| Exercise prompt |
In the data below, find the line containing "area (R190). -/", then set down that line and every later line up to and including the line containing "level : Nat := 0", exactly.

| Given data |

-- ==== Sys2Proof/Types.lean ====
section
/-!
DEFINITION. The types of the commands' operands: paths to the dictionary, cells, frames and messages.
-/

namespace Sys2Proof

/-- The paths to the dictionary (R33); tunnel 1 names the message's session slot. -/
inductive Path where
  | can
  | tunnel (slot : Nat)
  | service
  | gateway
  deriving DecidableEq, Repr

/-- The path's code in challenges, journal entries and counters (R35, R41). -/
def Path.code : Path → Nat
  | .can => 0
  | .tunnel _ => 1
  | .service => 2
  | .gateway => 3

/-- The session slot, 0 on paths with one session (R33). -/
def Path.slot : Path → Nat
  | .tunnel n => n
  | _ => 0

/-- The number under which the hub holds the path's session and its own windows (R33, R174). -/
def Path.held : Path → Nat
  | .can => 0
  | .tunnel n => 1 + n
  | .service => 5
  | .gateway => 6

/-- A path the hub has: tunnel 1 has four session slots (R33). -/
def Path.ok : Path → Bool
  | .tunnel n => decide (n < 4)
  | _ => true

/-- The straps as sampled at the release from Reset (R439). -/
structure Straps where
  trueHead : Bool                          -- ROLE_HEAD high: the role is head (R3)
  liftN : Bool                             -- LIFT_N high: a normal boot (R445)
  deriving DecidableEq, Repr

/-- A cell (R90-R92): header fields and payload. -/
structure Cell where
  tunnel : Nat
  cls : Nat
  colour : Nat := 0
  first : Bool := true
  last : Bool := true
  bad : Bool := false        -- tail-bad mark
  len : Nat := 0
  seq : Nat := 0
  ver : Nat := 0
  cong : Bool := false       -- congestion mark
  enc : Bool := false
  twin : Nat := 0            -- 0 untwinned, 1 copy A, 2 copy B
  kind : Nat := 0            -- 0 data, 1 adapter control, 2 tail
  hold : Bool := false       -- origin in holdover
  origin : Nat := 0          -- low 40 bits of the origin's TIME64
  slot : Nat := 0
  payload : Bytes := []
  fixed : Bool := false      -- inside the hub: its PTP frame's correctionField has lost an ingress stamp (R274)
  deriving DecidableEq, Repr

/-- What the decoder reports of one lane's codeword in a group (R64): symbol errors corrected, or rejected, and
whether a marker named another lane. -/
structure Codeword where
  symbols : Nat := 0
  good : Bool := true
  wrongLane : Bool := false
  skew : Int := 0            -- skew against L0 in ps, measured at a marker (R84)
  deriving DecidableEq, Repr

/-- What a serialiser meets as it takes a cell (R140, R124). -/
structure Serving where
  place : Nat := 0           -- the cell of a frame at which the memory read was bad (R124)
  ready : Bool := true       -- the destination can accept a cell (R140)
  found : Option Nat := none -- the tunnel that the header read names, where it is another
  deriving DecidableEq, Repr

/-- A pixel of an output's active area (R190). -/
structure Pixel where
  x : Nat
  y : Nat
  deriving DecidableEq, Repr

/-- What a CC pin shows of a partner (R245, R254). -/
structure CcSeen where
  level : Nat := 0           -- the level of its Rp, 0 default, 1 1.5 A, 2 3.0 A (R248)
  debounced : Bool := true   -- it has been there for the CC debounce (R245)
  deriving DecidableEq, Repr

/-- A Vendor_Defined message received: its MessageID and its VDM header (R242). -/
structure VdmIn where
  id : Nat
  hdr : Nat
  deriving DecidableEq, Repr

/-- A Power Delivery message (R242). -/
inductive PdMsg where
  | accept | reject | psRdy | getSinkCap | drSwap | vconnSwap | softReset | notSupported
  | sourceCap (pdos : List Nat)
  | request (rdo : Nat)
  | sinkCap (pdos : List Nat)
  | vdm (objects : List Nat)
  deriving DecidableEq, Repr

/-- The fields of an IRIG-B frame as its line code gives them (R275): `good` when parity and marker sequence pass. -/
structure Irig where
  good : Bool := true
  year : Option Nat := none  -- BCD_YEAR, of the century of station time
  day : Nat := 1             -- day of the year, from 1
  secs : Nat := 0            -- second of that day
  leapPending : Bool := false
  leapDelete : Bool := false
  localMin : Int := 0        -- local-time offset in minutes
  quality : Nat := 0         -- time quality
  deriving DecidableEq, Repr

/-- The kinds of request TLPs that the hub tells apart (R292). -/
inductive TlpKind where
  | memory | io | atomic | config
  deriving DecidableEq, Repr

/-- The payload of a TLP and what came with it (R292). -/
structure TlpData where
  bytes : Bytes                            -- the payload
  poisoned : Bool := false                 -- the EP bit: the payload is poisoned
  kind : TlpKind := .memory                -- what the TLP requests
  tag : Nat := 0                           -- the requester's tag, where the request is answered
  ecrcBad : Bool := false                  -- its ECRC fails
  replays : Nat := 0                       -- replays that the port's data link has made since the request before
  deriving DecidableEq, Repr

/-- A buffer of the NVMe server: its PRP entries, and the bytes it holds (R295, R297). -/
structure HostBuf where
  prps : List Nat                          -- PRP entries; the first may lie inside its page
  bytes : Bytes                            -- the bytes there
  deriving DecidableEq, Repr

/-- The server writes an endpoint's command register, power state or device control (R292, R293). -/
structure MasterWrite where
  port : Nat                               -- P0 or P1
  enable : Bool := false                   -- the value of Bus Master Enable
  d3hot : Bool := false                    -- the port is held in D3hot
  readSize : Option Nat := none            -- a new Max_Read_Request_Size, bytes
  deriving DecidableEq, Repr

/-- What a drive shows when its initialisation has not ended (R294). -/
structure InitStat where
  csts : Nat                               -- CSTS
  readyTime : Nat                          -- CAP.TO, in units of 500 ms
  deriving DecidableEq, Repr

/-- How a unit of a tunnel arrived (R297, R322). -/
structure UnitMark where
  seq : Nat := 0                           -- the sequence of its first cell
  damaged : Bool := false                  -- a cell of it was lost, or its last is tail-bad or a truncation cell
  deriving DecidableEq, Repr

/-- A step of the engine at a drive's initialisation (R294). -/
inductive DriveInit where
  | readCap                                -- CAP is read
  | enable                                 -- CC.EN is set
  | identifyController                     -- Identify for the controller
  | identifyNamespaces                     -- Identify for the active namespace list
  | createQueues (k depth base : Nat)      -- an I/O queue pair with its depth, its PRP lists from `base` in staging
  deriving DecidableEq, Repr

/-- What an endpoint port presents to the server (R293, R295). -/
structure Endpoint where
  legacy : Bool                            -- Legacy PCI Express Endpoint
  classCode : Nat
  vendor : Nat
  device : Nat
  bar0 : Nat                               -- bytes of BAR0/1, 64-bit, non-prefetchable
  bar2 : Nat                               -- bytes of BAR2/3, 64-bit, non-prefetchable
  bar4 : Nat                               -- bytes of BAR4/5, 64-bit
  prefetchable : Bool                      -- BAR4/5 is prefetchable
  vectors : Nat                            -- MSI-X vectors
  capabilities : List String
  ecrc : Bool                              -- ECRC is generated and checked
  maxPayload : Nat
  mqes : Nat                               -- CAP.MQES
  dstrd : Nat                              -- CAP.DSTRD
  readyTime : Nat                          -- CAP.TO
  mps : Nat                                -- the one memory page size, bytes
  deriving DecidableEq, Repr

/-- A unit of a version-2 storage tunnel (R297). -/
inductive SUnit where
  | command (tag op slba blocks : Nat)
  | data (tag off : Nat) (bytes : Bytes)
  | completion (tag status : Nat)
  | nsInfo (blocks lbads : Nat)
  deriving DecidableEq, Repr

/-- A CAN frame (R315, R323). -/
structure CanFrame where
  ide : Bool := false
  fd : Bool := false
  brs : Bool := false
  esi : Bool := false
  rtr : Bool := false
  id : Nat
  data : Bytes := []
  deriving DecidableEq, Repr

/-- A write of a key command (R346). -/
structure KeyRun where
  path : Path                              -- the path that writes the command
  cut : Bool                               -- a tamper alarm comes before the command's commit point (R353)
  deriving DecidableEq, Repr

/-- What the hub puts out: frames, cells, messages and pin levels. -/
inductive Out where
  | pin (name : String) (level : Nat)                       -- an output pin's level
  | mgmtReply (port : Nat) (msg : Bytes)                    -- a management reply on tunnel 1 of a trunk, or 4 the service port (R46)
  | cell (t : Nat) (c : Cell)                               -- a cell on a trunk's line
  | control (t : Nat) (blocks : List Bytes)                 -- a control cell with its control blocks (R81)
  | marker (t cycle : Nat) (lanes : List Nat)               -- the cycle-start marker: each data lane's block (R63)
  | group (t : Nat) (words : List Nat)                      -- a codeword group: the lanes' codewords, L0 first (R62)
  | idleBlocks (t n : Nat)                                  -- idle blocks on each data lane (R61)
  | training (t lane rate : Nat) (frame : Bytes)            -- what a lane's training frames carry from now on; rate in kb/s (R73)
  | lanesOff (t : Nat)                                      -- the trunk's transmitters go off (R77)
  | lpOff (t : Nat)                                         -- the trunk's LP transmitter is powered down (R60)
  | adapter (n : Nat) (payload : Bytes)                     -- an adapter control message taken from a tunnel (R103)
  | deliver (fp : Nat) (c : Cell)                           -- a cell taken by a local port's adapter (R140)
  | panel (d on : Nat)                                      -- an output's panel signals start or stop (R179)
  | dpLink (d rate lanes : Nat) (spread : Bool)             -- a DisplayPort link as trained, down-spread 0.5 % or not (R177)
  | rgb (d bits : Nat) (lines : List (List (Nat × Nat × Nat))) -- a DisplayPort frame's active lines: red, green, blue (R177)
  | lvds (d : Nat) (lines : List (List (Nat × Nat)))        -- an LVDS frame's active lines: the two channels' words by pixel pair (R178)
  | dpAux (d addr len : Nat)                                -- a DPCD read over AUX (R177)
  | dpIgnoreMsa (d : Nat) (on : Bool)                        -- DPCD 0x00107 bit 7 written over AUX (R177)
  | sof (u frame : Nat)                                     -- SOF, or the low-speed keep-alive, on a downstream port (R227)
  | usbToken (u : Nat) (hdr data : Bytes)                   -- a transaction begun on a port, by its request's header (R221)
  | usbDrive (u signal : Nat)                               -- a port drives: 0 SE0, 1 K, 2 KJ chirps, 3 a test pattern (R223)
  | ringRead (p addr len : Nat)                             -- a relay's fetch from its down ring (R218)
  | svcPull (on hs : Bool)                                  -- the service-port device's pull-up (R231)
  | svcAnswer (ep kind : Nat) (data : Bytes)                -- 0 ACK, 1 NAK, 2 STALL, 3 data: the service-port device's answer (R233)
  | svcTest (selector : Nat)                                -- the service-port device's test mode, 0 none (R231)
  | svcK                                                    -- remote-wake K of the service-port device (R239)
  | pd (m : PdMsg) (id : Nat)                               -- a message on CC with its MessageID (R243)
  | pdGoodCrc (id : Nat)                                    -- a GoodCRC (R243)
  | pdHardReset                                             -- Hard Reset signalling (R253)
  | pdBist (carrier : Bool)                                 -- BIST carrier mode or test data (R242)
  | ccPull (rp : Bool) (level : Nat)                        -- Rp at a TypeCCurrent, or Rd (R245)
  | ccOpen                                                  -- no termination (R244)
  | frame (e : Nat) (bytes : Bytes)                         -- a frame on an Ethernet port's line (R262)
  | value (path : Path) (index sub : Nat) (data : Bytes)    -- what a read of an object answers (R27)
  | endpoint (p : Nat) (e : Endpoint)                       -- what a port presents from its link-up on (R293)
  | driveInit (p : Nat) (step : DriveInit)                  -- a step of a drive's initialisation (R294)
  | storage (n : Nat) (u : SUnit)                           -- a storage unit handed to its tunnel's adapter, whose cells carry it (R297)
  | driveCmd (p nsid tag op slba blocks addr : Nat)         -- a command put into a drive's queue, its PRPs in staging (R297)
  | memWrite (p addr : Nat) (be : Nat) (data : Bytes)       -- a memory write TLP a port masters; byte enables first, last (R300)
  | memRead (p addr len be : Nat)                           -- a memory read TLP a port masters (R300)
  | lockRead (p addr len : Nat)                             -- an MRdLk a port masters (R306)
  | unlock (p : Nat)                                        -- an Unlock message downstream (R306)
  | cpl (p tag status : Nat) (locked : Bool) (data : Bytes) -- a completion to a requester: 0 successful, 1 UR, 2 CA (R304)
  | cqe (p cq sq cid status dw0 : Nat)                      -- a completion queue entry posted (R297)
  | msix (p vector : Nat)                                   -- an MSI-X message (R297)
  | nvmeData (p cid : Nat) (data : Bytes)                   -- data of an admin command written to the server (R295)
  | can (c : Nat) (f : CanFrame)                            -- a frame on a CAN port (R318)
  | canopen (f : CanFrame)                                  -- a C0 frame passed to CANopen (R317)
  | serial (u : Nat) (data : Bytes)                         -- a unit on a UART's line (R320)
  | wire (name : String)                                    -- a signal on a dedicated wire between the dies (R12)
  | busRead (addr data : Nat)                               -- what pair B's local bus answers (R388)
  | claimed (pair cls src : Nat)                            -- what a claim read returns (R397)
  | stime (lo : Nat)                                        -- what a read of STIME_LO returns (R394)
  | avs (mv : Nat)                                          -- a VDD_CORE setpoint on AVSBus (R422)
  | d2dRepeat                                             -- a die-to-die frame is asked for again (R12)
  | dfuStatus (status state : Nat) (poll : Nat)             -- a DFU_GETSTATUS answer (R445)
  | dfuState (state : Nat)                                  -- a DFU_GETSTATE answer (R445)
  deriving DecidableEq, Repr

end Sys2Proof
end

| Answer for the task |
/-- A pixel of an output's active area (R190). -/
structure Pixel where
  x : Nat
  y : Nat
  deriving DecidableEq, Repr

/-- What a CC pin shows of a partner (R245, R254). -/
structure CcSeen where
  level : Nat := 0           -- the level of its Rp, 0 default, 1 1.5 A, 2 3.0 A (R248)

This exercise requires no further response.